Wanapaisan, Pagakrong, Laothamteep, Natthariga, Vejarano, Felipe, Chakraborty, Joydeep, Shintani, Masaki, Muangchinda, Chanokporn, Morita, Tomomi, Suzuki-Minakuchi, Chiho, Inoue, Kengo, Nojiri, Hideaki, Pinyakong, Onruthai
Journal of hazardous materials 2018 v.342 pp. 561-570
Bacillus (bacteria), Mycobacterium, Ochrobactrum, Sphingomonas, bacteria, bioavailability, biodegradation, bioremediation, biotransformation, genes, morphs, phthalates, sediments, Thailand
A pyrene-degrading microbial consortium was obtained after enrichment with mangrove sediment collected from Thailand. Five cultivable bacteria (Mycobacterium spp. PO1 and PO2, Novosphingobium pentaromativorans PY1, Ochrobactrum sp. PW1, and Bacillus sp. FW1) were successfully isolated from the consortium. Draft genomes of them showed that two different morphotypes of Mycobacterium (PO1 and PO2), possessed a complete gene set for pyrene degradation. PY1 contained genes for phthalate assimilation via protocatechuate, a central intermediate, by meta-cleavage pathway, and PW1 possessed genes for protocatechuate degradation via ortho-cleavage pathway.
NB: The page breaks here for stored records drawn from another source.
-- ==== Sys2Proof/Machine/Flags.lean ====
section
/-! DEFINITION. The STATUS register (10_state R22): its assembly from its fields, the written flags, and the command
error codes (60_exceptions R117). The core has no other flags (10_state R30). -/

namespace Sys2Proof.Machine

/-- `STATUS = 19'b0, STICKY, ERR, CHV, KEYV, DOUT_VALID, BUSY`, 10_state R22 and 42_register_access R98. -/
def statusWord (s : State) : Word :=
  0#19 ++ BitVec.ofBool s.sticky ++ s.err ++ s.chv ++ s.keyv ++ BitVec.ofBool s.doutValid ++ BitVec.ofBool s.busy

/-- The STATUS.ERR code of "no error", 60_exceptions R117. -/
def errNone : BitVec 4 := 0x0#4

/-- The STATUS.ERR codes, 60_exceptions R117. -/
def CommandError.code : CommandError → BitVec 4
  | .illegalCmd => 0x1#4
  | .keyNotLoaded => 0x2#4
  | .chainNotLoaded => 0x3#4

/-- `KEYV[i] <- 1`, 10_state R15. -/
def markKeyWord (f : BitVec 4) (i : BitVec 2) : BitVec 4 := f ||| (1#4 <<< i.toNat)

/-- `CHV[i] <- 1`, 10_state R17. -/
def markChainWord (f : BitVec 2) (i : BitVec 1) : BitVec 2 := f ||| (1#2 <<< i.toNat)

/-- `KEYV = 0b1111`: every key word has been written since reset, 10_state R15. -/
def keyLoaded (s : State) : Bool := s.keyv == 0b1111#4

/-- `CHV = 0b11`: both chain words have been written since reset, 10_state R17. -/
def chainLoaded (s : State) : Bool := s.chv == 0b11#2

/-- STATUS bit 12, STICKY, in data written to STATUS, 42_register_access R97. -/
def clearsSticky (v : Word) : Bool := v.getLsbD 12

end Sys2Proof.Machine
end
The occurrence of biosurfactant-producing genes in FW1 suggests the involvement in enhancing the pyrene bioavailability. Biotransformation experiments revealed that Mycobacterium completely degraded 100mgL⁻¹ pyrene within six days, whereas no significant degradation was observed with the others. Notably, PY1 and PW1 exhibited higher activity for protocatechuate degradation than the others. The artificially reconstructed consortia containing Mycobacterium with the other three strains (PY1, PW1 and FW1) showed three-fold higher degradation rate for pyrene than the individual Mycobacterium. The enhanced pyrene biodegradation achieved in the consortium was due to the cooperative interaction of bacterial mixture. Our findings showing that synergistic degradation of pyrene in the consortium will facilitate the application of the defined bacterial consortium in bioremediation.